Rabb was hurt that O’Brien had fired him,
and he was often disparaging of the work that he was doing, savaging aspects of
“Two Shakespearean Actors,” a play directed by O’Brien that was then running on
Broadway. I ignored these rants, but I noticed that when an actor approached
our table and attempted to ridicule, in a similar manner, the work of Jack O’Brien, Rabb delivered a
coruscating peroration that left the man blanched and apologetic. “No one
attacks my friends,” Rabb told me, hoisting another drink.
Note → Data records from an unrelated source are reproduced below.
-- ==== Sys2Proof/Certificates/Slice0/Obligations.lean ====
section
/-!
DEFINITION. The statements about the block that the provers settle.
-/
open Sys2Proof Sys2Proof.Machine

/-- A step runs the command at the front of the queue -/
def Obligations.StepRunsFrontCommand : Prop :=
  ∀ (c : Instr) (q : List Instr) (s : State),
    step { s with pending := c :: q } = exec c { s with pending := q }

/-- With no command waiting one tick passes (the model's choice, log entry 10) -/
def Obligations.EmptyQueueIdles : Prop :=
  ∀ s : State, s.pending = [] → step s = .next { s with now := s.now + 1, tick := s.tick + 1 }

/-- The state after reset has its stores in canonical form and no command waiting -/
def Obligations.ResetIsCanonical : Prop :=
  State.reset.canon = true ∧ State.reset.pending = [] ∧ State.reset.mem = []

/-- Every step keeps the register words and the memory in canonical form -/
def Obligations.StepKeepsCanonicalStores : Prop :=
  ∀ s t : State, s.canon = true → step s = .next t → t.canon = true

/-- No command changes the queue or the build, and model time never runs back -/
def Obligations.CommandsKeepQueueBuildAndTime : Prop :=
  ∀ (c : Instr) (s t : State), exec c s = .next t →
    t.pending = s.pending ∧ t.full = s.full ∧ s.now ≤ t.now

/-- Every command completes: none ends in a fault or a refusal -/
def Obligations.EveryCommandCompletes : Prop :=
  ∀ (c : Instr) (s : State), Runs (exec c s)

/-- TICK is read whole, saved at its wrap, and a gap is attested once -/
def Obligations.TimebaseCommands : Prop :=
  (∀ (ini : Ini) (s : State), Gives (exec (.tickRead ini) s) fun t =>
    t.get Reg.TMB_TICKLO_TICK = s.tick % 2 ^ 32 ∧ t.get Reg.TMB_TICKHI_TICK = s.tick / 2 ^ 32 % 2 ^ 32 ∧
    WordsKept [Reg.TMB_TICKLO, Reg.TMB_TICKHI] s t ∧ t.mem = s.mem ∧ t.tick = s.tick) ∧
  (∀ s : State, Gives (exec .tickWrapSave s) fun t =>
    t.tick % 2 ^ 32 = 0 ∧ s.tick ≤ t.tick ∧ t.tick < s.tick + 2 ^ 32 ∧ t.ret.tick = t.tick ∧ t.ret.saved = true ∧
    t.regs = s.regs ∧ t.mem = s.mem) ∧
  (∀ (ini : Ini) (secs : Word) (s : State), s.flag Reg.TMB_GAPSTAT_ATTESTED = false → secs ≠ 0 →
    Gives (exec (.gapAttest ini secs) s) fun t =>
      t.flag Reg.TMB_GAPSTAT_ATTESTED = true ∧ t.flag Reg.TMB_GAPSTAT_EXT = true ∧
      t.get Reg.TMB_GAPATT_S = secs.toNat ∧ t.flag Reg.TMB_CAUSE_ATTESTED = true ∧
      QuietWordsKept [Reg.TMB_GAPSTAT, Reg.TMB_GAPATT, Reg.TMB_CAUSE] s t ∧ BytesKept s t) ∧
  (∀ (ini : Ini) (secs : Word) (s : State), s.flag Reg.TMB_GAPSTAT_ATTESTED = true ∨ secs = 0 →
    Gives (exec (.gapAttest ini secs) s) fun t =>
      t.flag Reg.TMB_CAUSE_REFUSED = true ∧ t.get Reg.TMB_GAPATT_S = s.get Reg.TMB_GAPATT_S ∧
      QuietWordsKept [Reg.TMB_CAUSE] s t ∧ BytesKept s t)

/-- A record takes the next slot of the ring, waits in the FIFO while the ring is stopped, or is dropped and counted -/
def Obligations.RecordsEnterTheRing : Prop :=
  ∀ (ini : Ini) (src : Nat) (s : State), (ini = .pairA ∧ src = 0x0A) ∨ (ini = .pairB ∧ src = 0x0B) →
    let r := s.makeRecord 6 src (s.get Reg.BBX_SWREC_DATA) (s.get (Reg.BBX_SWREC_DATA.at 1))
      (s.get (Reg.BBX_SWREC_DATA.at 2))
    (s.sleeping = false → s.alive = true → s.ringStopped = false →
      Gives (exec (.bbxSwPush ini) s) fun t =>
        t.bytes (recordAddr (s.get Reg.BBX_RECPTR_NEXT)) 32 = r.bytes ∧
        t.get Reg.BBX_RECPTR_NEXT = (s.get Reg.BBX_RECPTR_NEXT + 1) % 4096 ∧
        t.get Reg.BBX_RECNUM_NUM = (s.get Reg.BBX_RECNUM_NUM + 1) % 2 ^ 32 ∧
        WordsKept [Reg.BBX_RECPTR, Reg.BBX_RECNUM] s t ∧
        (∀ a, a < recordAddr (s.get Reg.BBX_RECPTR_NEXT) ∨ recordAddr (s.get Reg.BBX_RECPTR_NEXT) + 32 ≤ a →
          t.byte a = s.byte a) ∧ t.freeCtr = s.freeCtr + 1) ∧
    (s.sleeping = false → s.alive = true → s.ringStopped = true → s.bbx.fifo.length < 64 →
      Gives (exec (.bbxSwPush ini) s) fun t =>
        t.bbx.fifo = s.bbx.fifo ++ [r] ∧ t.mem = s.mem ∧ WordsKept [Reg.BBX_RECNUM] s t ∧
        t.get Reg.BBX_RECNUM_NUM = (s.get Reg.BBX_RECNUM_NUM + 1) % 2 ^ 32) ∧
    (s.sleeping = false → s.alive = true → s.ringStopped = true → 64 ≤ s.bbx.fifo.length →
      Gives (exec (.bbxSwPush ini) s) fun t =>
        t.bbx.fifo = s.bbx.fifo ∧ t.mem = s.mem ∧ WordsKept [Reg.BBX_DROPS] s t ∧
        t.get Reg.BBX_DROPS_COUNT = min (s.get Reg.BBX_DROPS_COUNT + 1) (2 ^ Reg.BBX_DROPS_COUNT.wid - 1)) ∧
    (s.sleeping = true → exec (.bbxSwPush ini) s = .next { s with freeCtr := s.freeCtr + 1 })

/-- A freeze command starts a copy or counts as missed; blocks are copied while the hold-up energy lasts; a snapshot takes the next slot -/
def Obligations.FreezeAndSnapshotCommands : Prop :=
  (∀ (ini : Ini) (src : Nat) (s : State), (ini = .pairA ∧ src = 0x0A) ∨ (ini = .pairB ∧ src = 0x0B) →
    (s.bbx.copy = none → (s.flag Reg.BBX_CFG_KEEP = false ∨ s.flag Reg.BBX_STAT_HELD = false) →
      Gives (exec (.bbxFreezeCommand ini) s) fun t =>
        t.get Reg.BBX_FREEZEID_ID = (s.get Reg.BBX_FREEZEID_ID + 1) % 2 ^ Reg.BBX_FREEZEID_ID.wid ∧
        t.get Reg.BBX_FTICK_TICK = s.tick % 2 ^ Reg.BBX_FTICK_TICK.wid ∧ t.flag Reg.BBX_STAT_COPY = true ∧
        t.bbx.copy = some ⟨s.tick, s.now, 5, src, t.get Reg.BBX_FREEZEID_ID, s.get Reg.TMB_GEN_GEN, false, 0⟩) ∧
    (s.bbx.copy.isSome = true ∨ (s.flag Reg.BBX_CFG_KEEP = true ∧ s.flag Reg.BBX_STAT_HELD = true) →
      Gives (exec (.bbxFreezeCommand ini) s) fun t =>
        t.get Reg.BBX_MISSED_COUNT = min (s.get Reg.BBX_MISSED_COUNT + 1) (2 ^ Reg.BBX_MISSED_COUNT.wid - 1) ∧
        t.flag Reg.BBX_CAUSE_MISSED = true ∧ t.bbx.copy = s.bbx.copy ∧
        QuietWordsKept [Reg.BBX_MISSED, Reg.BBX_CAUSE] s t ∧ BytesKept s t)) ∧
  (∀ (ini : Ini) (s : State), Gives (exec (.bbxRelease ini) s) fun t =>
    t.flag Reg.BBX_STAT_HELD = false ∧ WordsKept [Reg.BBX_STAT] s t ∧ t.mem = s.mem ∧
    (s.flag Reg.BBX_STAT_VALID = false → t.ret.freezeId = s.get Reg.BBX_FREEZEID_ID)) ∧
  (∀ s : State, s.get Reg.BBX_CFG_SNAPPER ≠ 0 → s.frame % s.get Reg.BBX_CFG_SNAPPER = 0 → s.cm.running = true →
    s.sleeping = false → s.bbx.copy = none →
    Gives (exec .snapshot s) fun t =>
      t.get Reg.BBX_RECPTR_SNEXT = (s.get Reg.BBX_RECPTR_SNEXT + 1) % 2 ^ Reg.BBX_RECPTR_SNEXT.wid ∧
      WordsKept [Reg.BBX_RECPTR] s t ∧ s.fstart + 20000 ≤ t.now ∧
      ∀ a, a < snapAddr (s.get Reg.BBX_RECPTR_SNEXT) ∨ snapAddr (s.get Reg.BBX_RECPTR_SNEXT) + 0x400 ≤ a →
        t.byte a = s.byte a) ∧
  (∀ (f : Freeze) (s : State), s.bbx.copy = some f → f.started = false → s.power.port = 0 →
    (s.isLead = false ∨ s.power.warnAt = none ∨ s.est.jPend = false ∨ s.get Reg.PWR_HOLDE_UJ < 1200) →
    300 ≤ s.get Reg.PWR_HOLDE_UJ →
    Gives (exec .freezeCopyStart s) fun t =>
      t.bbx.copy = some { f with started := true } ∧ t.power.port = 3 ∧ f.atNow + 8200 ≤ t.now ∧ t.regs = s.regs ∧
      t.mem = s.mem) ∧
  (∀ (f : Freeze) (s : State), s.bbx.copy = some f → f.started = true → s.power.port = 3 → f.blocks < 48 →
    300 ≤ s.get Reg.PWR_HOLDE_UJ →
    Gives (exec .freezeBlockDone s) fun t =>
      t.bbx.copy = some { f with blocks := f.blocks + 1 } ∧ t.regs = s.regs ∧ t.now = s.now + 5120 ∧
      t.mem = ((s.advanceTo (s.now + 5120)).writeFreezeBlock f f.blocks).mem)

/-- Host cycles: a write reaches the mailbox, a read of word 0 lowers HIRQ, SPI words form transactions -/
def Obligations.HostCycleCommands : Prop :=
  (∀ s : State, s.hostMode = 1 → exec .hostReadSeq s = .next { s with hst := { s.hst with hirq := none } }) ∧
  (∀ (addr : Nat) (data : BitVec 16) (s : State), s.hostMode = 1 → addr < 32 →
    Gives (exec (.hostWrite addr data) s) fun t =>
      nget addr t.hst.mb = data.toNat ∧ (∀ k, k ≠ addr → nget k t.hst.mb = nget k s.hst.mb) ∧ t.regs = s.regs ∧
      t.mem = s.mem) ∧
  (∀ (addr : Nat) (data : BitVec 16) (s : State), s.hostMode = 1 → 32 ≤ addr → addr < 4096 →
    Gives (exec (.hostWrite addr data) s) fun t =>
      t.flag Reg.HST_CAUSE_WRADDR = true ∧ t.hst = s.hst ∧ QuietWordsKept [Reg.HST_CAUSE] s t ∧ BytesKept s t) ∧
  (∀ (w : BitVec 16) (s : State), s.hostMode = 2 → s.hst.spi = none →
    exec (.spiWordComplete w) s =
      .next { s with hst := { s.hst with spi := some (w.getLsbD 15, w.toNat % 4096) } }) ∧
  (∀ (w : BitVec 16) (addr : Nat) (s : State), s.hostMode = 2 → s.hst.spi = some (true, addr) →
    Gives (exec (.spiWordComplete w) s) fun t =>
      t.hst.spi = some (true, (addr + 1) % 4096) ∧ t.hst.spiOut = s.liveWord addr ∧ t.hst.mb = s.hst.mb ∧
      (addr = 0 → t.hst.hirq = none) ∧ t.regs = s.regs ∧ t.mem = s.mem) ∧
  (∀ (w : BitVec 16) (addr : Nat) (s : State), s.hostMode = 2 → s.hst.spi = some (false, addr) → addr < 32 →
    Gives (exec (.spiWordComplete w) s) fun t =>
      t.hst.spi = some (false, (addr + 1) % 4096) ∧ nget addr t.hst.mb = w.toNat ∧ t.regs = s.regs ∧ t.mem = s.mem) ∧
  (∀ (bits : Nat) (s : State), s.hostMode = 2 → Gives (exec (.spiDeselect bits) s) fun t =>
      t.hst = { s.hst with spi := none } ∧ (bits % 16 = 0 → t.regs = s.regs ∧ t.mem = s.mem) ∧
      (bits % 16 ≠ 0 → t.flag Reg.HST_CAUSE_SPIERR = true) ∧ QuietWordsKept [Reg.HST_CAUSE] s t ∧ BytesKept s t) ∧
  (∀ (u : Nat) (s : State), s.hst.hirq = some u → Gives (exec .hirqTimeout s) fun t =>
      t.hst = { s.hst with hirq := none } ∧ t.now = max s.now (u + 100000) ∧ t.regs = s.regs ∧ t.mem = s.mem) ∧
  (∀ (addr : Nat) (data w : BitVec 16) (bits : Nat) (s : State), s.hostMode = 0 →
    exec .hostReadSeq s = .next s ∧ exec (.hostWrite addr data) s = .next s ∧
    exec (.spiWordComplete w) s = .next s ∧ exec (.spiDeselect bits) s = .next s)

/-- A pair writes its own words of the back buffer and declares them complete -/
def Obligations.BackBufferCommands : Prop :=
  (∀ (ini : Ini) (v : Word) (s : State), s.isLead = true →
    backRange ini (s.get Reg.HST_BBADDR_INDEX / 2 * 2) = true →
    let i := s.get Reg.HST_BBADDR_INDEX / 2 * 2
    Gives (exec (.backBufferWrite ini v) s) fun t =>
      nget i t.hst.back = v.toNat % 65536 ∧ nget (i + 1) t.hst.back = v.toNat / 65536 ∧
      (∀ k, k ≠ i → k ≠ i + 1 → nget k t.hst.back = nget k s.hst.back) ∧
      t.get Reg.HST_BBADDR_INDEX = (i + 2) % 4096 ∧ WordsKept [Reg.HST_BBADDR] s t ∧ t.mem = s.mem) ∧
  (∀ s : State, s.isLead = true →
    exec (.backBufferDone .pairA) s = .next { s with hst := { s.hst with doneA := true } } ∧
    exec (.backBufferDone .pairB) s = .next { s with hst := { s.hst with doneB := true } }) ∧
  (∀ (ini : Ini) (v : Word) (s : State), s.full = true → s.isLead = false →
    exec (.backBufferWrite ini v) s = .next s ∧ exec (.backBufferDone ini) s = .next s)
It ended badly for Rabb, who would call me from
the Barbizon and ask me to bring booze “and maybe a boy?” he would add. I would
visit him, bloated and ruddy, unable to keep his robe around his body, asking
if anything I saw was of interest. Whatever his faults and whatever his demons,
he did not deserve the conclusion he got, one he would never have allowed and
would not have been able to stage. He would have required—and he needed--some
form of female deliverance.
Carrie Nye called a friend she shared with
Rabb one day in 1998. “I have bad news about Ellis,” she began. “Oh,” the
friend replied, “he’s in town? That’s bad news.” “No,” Nye told her, “he’s
dead.”
The female deliverance came when Carrie Nye
and Rosemary Harris, perhaps his closest female friends, battered but stalwart,
traveled to Memphis for Rabb’s funeral and acted as witnesses, friends,
artistic wives.
A screen shot of Ellis Rabb and Carrie Nye in Maxim Gorky's Enemies (1973). |
O’Brien writes in this bracing book “Great
acting is always shockingly direct and simple, in the sense that love is.” So
is writing and so is living, and O’Brien does both directly and simply and
powerfully. This is a noble and painful book that resurrects Ellis Rabb and
places him both on a pedestal and in the center of our attention. I hope that
the next book does the same for Jack O’Brien. It is time now for his story.